Forcément, qui dit groupe de locataires dit presque film choral ; je dis bien "presque", car le film se focalise essentiellement sur le couple Bernard/Anne (Piccoli/Pascal). En tout cas, au niveau du casting, le film est très riche avec donc Michel Piccoli et Christine Pascal, mais aussi Gérard Jugnot, Thierry Lhermitte, Michel Aumont, Michel Blanc, Christian Clavier, Daniel Toscan du Plantier, Michel Berto, Martin Lamotte et quelques noms moins connus, mais des acteurs et actrices de grande qualité aussi comme Arlette Bonnard, Brigitte Catillon ou Michel Puterflam.

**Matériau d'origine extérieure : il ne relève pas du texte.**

-- ==== Sys2Proof/Laws/Bus.lean ====
section
/-! SUPPORT. The register map in numbers, and what a step does at a host access. -/

namespace Sys2Proof.Machine

theorem locate_buf {o : Nat} (h : 0x1000 ≤ o) : locate o = .buf (o - 0x1000) := by
  simp [locate, Config.bufOffset, Nat.not_lt.2 h]

theorem ite_ne_buf {c : Prop} [Decidable c] {x y : Loc} {a : Nat} (hx : x ≠ .buf a) (hy : y ≠ .buf a) :
    (if c then x else y) ≠ .buf a := by
  split <;> assumption

theorem registerAt_ne_buf (o a : Nat) : registerAt o ≠ .buf a := by
  unfold registerAt
  iterate 21 refine ite_ne_buf (fun h => nomatch h) ?_
  exact fun h => nomatch h

theorem locate_eq_buf {o a : Nat} (h : locate o = .buf a) : 0x1000 ≤ o ∧ a = o - 0x1000 := by
  rcases Nat.lt_or_ge o 0x1000 with hl | hl
  · simp only [locate, Config.bufOffset, hl, if_true] at h
    exact absurd h (registerAt_ne_buf o a)
  · rw [locate_buf hl] at h
    exact ⟨hl, (Loc.buf.inj h).symm⟩

/-- A claim about every aligned register offset, by the quotient and remainder of its word by 32. -/
theorem offset_induction {P : Nat → Prop} (h : ∀ a < 32, ∀ b < 32, P (4 * (32 * a + b))) (o : Nat)
    (ho : o < 0x1000) (ha : o % 4 = 0) : P o := by
  have := h (o / 4 / 32) (by omega) (o / 4 % 32) (by omega)
  rwa [Nat.div_add_mod, Nat.mul_div_cancel' (Nat.dvd_of_mod_eq_zero ha)] at this

theorem locate_cmd_iff (o : Nat) (ha : o % 4 = 0) : locate o = .cmd ↔ o = 0x004 := by
  rcases Nat.lt_or_ge o 0x1000 with h | h
  · exact offset_induction (P := fun o => locate o = .cmd ↔ o = 0x004) (by decide +kernel) o h ha
  · simp [locate_buf h]; omega

theorem locate_status_iff (o : Nat) (ha : o % 4 = 0) : locate o = .status ↔ o = 0x008 := by
  rcases Nat.lt_or_ge o 0x1000 with h | h
  · exact offset_induction (P := fun o => locate o = .status ↔ o = 0x008) (by decide +kernel) o h ha
  · simp [locate_buf h]; omega

theorem locate_intEn_iff (o : Nat) (ha : o % 4 = 0) : locate o = .intEn ↔ o = 0x00C := by
  rcases Nat.lt_or_ge o 0x1000 with h | h
  · exact offset_induction (P := fun o => locate o = .intEn ↔ o = 0x00C) (by decide +kernel) o h ha
  · simp [locate_buf h]; omega

theorem locate_keyctl_iff (o : Nat) (ha : o % 4 = 0) : locate o = .keyctl ↔ o = 0x03C := by
  rcases Nat.lt_or_ge o 0x1000 with h | h
  · exact offset_induction (P := fun o => locate o = .keyctl ↔ o = 0x03C) (by decide +kernel) o h ha
  · simp [locate_buf h]; omega

theorem locate_aesKey (i : Fin 8) : locate (0x040 + 4 * i.val) = .aesKey i := by revert i; decide

theorem locate_iv (i : Fin 3) : locate (0x060 + 4 * i.val) = .iv i := by revert i; decide

theorem locate_tag (i : Fin 4) : locate (0x070 + 4 * i.val) = .tag i := by revert i; decide

theorem locate_digest (i : Fin 5) : locate (0x080 + 4 * i.val) = .digest i := by revert i; decide

theorem locate_reserved {o : Nat} (h : o % 4 = 0) (h2 : o = 0x06C ∨ (0x094 ≤ o ∧ o ≤ 0xFFC)) :
    locate o = .reserved :=
  offset_induction (P := fun o => (o = 0x06C ∨ (0x094 ≤ o ∧ o ≤ 0xFFC)) → locate o = .reserved)
    (by decide +kernel) o (by omega) h h2

/-- The busy-blocked locations by offset (10_state.md R23, R47). -/
theorem busyBlocked_locate_iff {o : Nat} (h : o % 4 = 0) : busyBlocked (locate o) = true ↔
    (o = 0x004 ∨ (0x010 ≤ o ∧ o ≤ 0x020) ∨ (0x028 ≤ o ∧ o ≤ 0x02C) ∨ o = 0x03C ∨ (0x040 ≤ o ∧ o ≤ 0x05C) ∨
      (0x060 ≤ o ∧ o ≤ 0x068) ∨ (0x070 ≤ o ∧ o ≤ 0x07C) ∨ 0x1000 ≤ o) := by
  rcases Nat.lt_or_ge o 0x1000 with hl | hl
  · have := offset_induction (P := fun o => busyBlocked (locate o) =
      (o == 0x004 || (Nat.ble 0x010 o && Nat.ble o 0x020) || (Nat.ble 0x028 o && Nat.ble o 0x02C) || o == 0x03C ||
        (Nat.ble 0x040 o && Nat.ble o 0x05C) || (Nat.ble 0x060 o && Nat.ble o 0x068) ||
        (Nat.ble 0x070 o && Nat.ble o 0x07C))) (by decide +kernel) o hl h
    rw [this]
    simp
    omega
  · simp [locate_buf hl, busyBlocked, hl]

/-- The result locations by offset (10_state.md R48). -/
theorem resultLoc_locate_iff {o : Nat} (h : o % 4 = 0) : resultLoc (locate o) = true ↔
    (o = 0x024 ∨ (0x030 ≤ o ∧ o ≤ 0x038) ∨ (0x070 ≤ o ∧ o ≤ 0x07C) ∨ (0x080 ≤ o ∧ o ≤ 0x090) ∨ 0x1000 ≤ o) := by
  rcases Nat.lt_or_ge o 0x1000 with hl | hl
  · have := offset_induction (P := fun o => resultLoc (locate o) =
      (o == 0x024 || (Nat.ble 0x030 o && Nat.ble o 0x038) || (Nat.ble 0x070 o && Nat.ble o 0x07C) ||
        (Nat.ble 0x080 o && Nat.ble o 0x090))) (by decide +kernel) o hl h
    rw [this]
    simp
    omega
  · simp [locate_buf hl, resultLoc, hl]

theorem popEvent_of_events {s : State} {e : Event} {rest : List Event} (h : s.events = e :: rest) :
    popEvent s = { s with events := rest } := by simp [popEvent, h]

/-- A step at a legal host read. -/
theorem step_read {s : State} {o : Nat} {rest : List Event} (h : s.events = .access (.read o 32) :: rest)
    (ha : o % 4 = 0) (hw : o < 0x2000) : step s = .next (hostRead { s with events := rest } (locate o)) := by
  simp [step, turn, h, accessTurn, inWindow, legalAccess, accessOffset, accessWidth, Config.windowBytes,
    Config.busWidth, ha, hw, hostStep, busAction, hostAccess, popEvent]

/-- A step at a legal host write that is no `KEYCTL` action. -/
theorem step_write {s : State} {o : Nat} {v : Word} {rest : List Event}
    (h : s.events = .access (.write o 32 v) :: rest) (ha : o % 4 = 0) (hw : o < 0x2000)
    (hk : o = 0x03C → decodeKeyctl v = none) :
    step s = .next (hostWrite { s with events := rest } (locate o) v) := by
  have hb : busAction (.write o 32 v) = none := by
    simp only [busAction, locate_keyctl_iff o ha]
    split
    · exact hk ‹_›
    · rfl
  simp [step, turn, h, accessTurn, inWindow, legalAccess, accessOffset, accessWidth, Config.windowBytes,
    Config.busWidth, ha, hw, hostStep, hb, hostAccess, popEvent]

/-- A step at a host write that is a `KEYCTL` action. -/
theorem step_keyctl {s : State} {v : Word} {i : Instr} {rest : List Event}
    (h : s.events = .access (.write 0x03C 32 v) :: rest) (hi : decodeKeyctl v = some i) :
    step s = exec i { s with events := rest, response := .written } := by
  have hb : busAction (.write 0x03C 32 v) = some i := by
    simp [busAction, (locate_keyctl_iff 0x03C rfl).2 rfl, hi]
  simp [step, turn, h, accessTurn, inWindow, legalAccess, accessOffset, accessWidth, Config.windowBytes,
    Config.busWidth, hostStep, hb, popEvent, respond]

/-- Host reads of anything but a result location while busy return the defined value. -/
theorem hostRead_defined {s : State} {l : Loc} (h : (s.busy && resultLoc l) = false) :
    hostRead s l = { s with response := .data (locValue s l) } := by
  simp only [hostRead, h, respond]; rfl

theorem hostRead_draw {s : State} {l : Loc} (h : (s.busy && resultLoc l) = true) :
    hostRead s l = { s with response := .data (Config.draw s.draws), draws := s.draws + 1 } := by
  simp only [hostRead, h, respond, if_true]

theorem hostWrite_blocked {s : State} {l : Loc} {v : Word} (h : (s.busy && busyBlocked l) = true) :
    hostWrite s l v = { s with wbusy := true, response := .written } := by
  simp only [hostWrite, h, if_true, setWbusy, respond]

theorem hostWrite_accepted {s : State} {l : Loc} {v : Word} (h : (s.busy && busyBlocked l) = false) :
    hostWrite s l v = storeLoc { s with response := .written } v l := by
  simp only [hostWrite, h, respond]; rfl

/-- A host read changes its answer and the count of draws alone (20_memory.md R69). -/
theorem hostRead_frame (s : State) (l : Loc) :
    hostRead s l = { s with response := (hostRead s l).response, draws := (hostRead s l).draws } := by
  unfold hostRead
  split <;> rfl

/-- What a host write can do, by its location: blocked, a command's start, a STATUS or INT_EN write, an
operand register's or buffer word's new value, or nothing. -/
inductive Wrote (s t : State) (l : Loc) (v : Word) : Prop where
  | blocked (hb : s.busy = true) (hl : busyBlocked l = true)
      (h : t = { s with wbusy := true, response := .written })
  | start (hb : s.busy = false) (hl : l = .cmd) (h : t = startCommand { s with response := .written } v)
  | status (hl : l = .status) (h : t = writeStatus { s with response := .written } v)
  | intEn (hl : l = .intEn) (h : t = writeIntEn { s with response := .written } v)
  | operand (hb : s.busy = false)
      (h : t = { s with
        srcAddr := t.srcAddr, srcLen := t.srcLen, keyAddr := t.keyAddr, keyLen := t.keyLen, dstAddr := t.dstAddr,
        cntLo := t.cntLo, cntHi := t.cntHi, aesKey := t.aesKey, iv := t.iv, tag := t.tag, buf := t.buf,
        response := .written })
      (hbuf : t.buf = s.buf ∨ ∃ a, l = .buf a ∧ t.buf = memWrite s.buf a (leBytes 4 v.toNat))
  | ignored (h : t = { s with response := .written })

theorem hostWrite_cases (s : State) (l : Loc) (v : Word) : Wrote s (hostWrite s l v) l v := by
  cases hc : (s.busy && busyBlocked l) with
  | true =>
    have h2 := Bool.and_eq_true_iff.1 hc
    exact .blocked h2.1 h2.2 (hostWrite_blocked hc)
  | false =>
    rw [hostWrite_accepted hc]
    have hidle : busyBlocked l = true → s.busy = false := by
      intro h; simpa [h] using hc
    cases l with
    | cmd => exact .start (hidle rfl) rfl rfl
    | status => exact .status rfl rfl
    | intEn => exact .intEn rfl rfl
    | id => exact .ignored rfl
    | resLen => exact .ignored rfl
    | hotpCode => exact .ignored rfl
    | hotpOff => exact .ignored rfl
    | hotpBin => exact .ignored rfl
    | keyctl => exact .ignored rfl
    | digest i => exact .ignored rfl
    | reserved => exact .ignored rfl
    | srcAddr => exact .operand (hidle rfl) rfl (.inl rfl)
    | srcLen => exact .operand (hidle rfl) rfl (.inl rfl)
    | keyAddr => exact .operand (hidle rfl) rfl (.inl rfl)
    | keyLen => exact .operand (hidle rfl) rfl (.inl rfl)
    | dstAddr => exact .operand (hidle rfl) rfl (.inl rfl)
    | cntLo => exact .operand (hidle rfl) rfl (.inl rfl)
    | cntHi => exact .operand (hidle rfl) rfl (.inl rfl)
    | aesKey i => exact .operand (hidle rfl) rfl (.inl rfl)
    | iv i => exact .operand (hidle rfl) rfl (.inl rfl)
    | tag i => exact .operand (hidle rfl) rfl (.inl rfl)
    | buf a => exact .operand (hidle rfl) rfl (.inr ⟨a, rfl, rfl⟩)

end Sys2Proof.Machine
end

Si on ajoute au casting Isabelle Huppert, qui vient faire de la quasi-figuration pendant moins d’une minute (sans être, il me semble, créditée au générique), et le duo Jean Rochefort et Jean-Pierre Marielle, qui nous pousse la chansonnette avec une complainte à la gloire de Paname lors du générique de début, on se retrouve quand même avec du très haut niveau. Et surtout, Bertrand Tavernier dirige tout ce petit monde de main de maître, nous offrant des scènes de groupe dignes de Sautet, comme la formidable soirée diapositives (celles et ceux de ma génération connaissent cette corvée), l'épluchage des comptes du propriétaire ou la fête associative. Le film contient aussi de très, très beaux moments d’intimité, notamment bien sûr à travers la relation entre Anne et Bernard, mais aussi avec les formidables séquences entre Arlette Bonnard et des enfants. La comédienne incarne la femme de Bernard (Michel Piccoli donc), mais surtout une psychologue pour enfants permettant de mettre en lumière l’ironie du titre du film à travers des gosses rongés de troubles psychologiques avant même l’adolescence. Tout se rejoint encore une fois ici : le social, l’humain, la sensibilité et le combat ordinaire.
Les Enfants gâtés est un joli film de par son apparente simplicité et de par la richesse de ses thématiques, un film dans lequel on navigue entre sourires et émotions et qui donne des gens ordinaires une belle image de dignité et de solidarité. C’est un peu devenu utopique à notre époque d’individualisme forcené, mais c'est fortement réconfortant et positif. Et puis Christine Pascal quoi !!!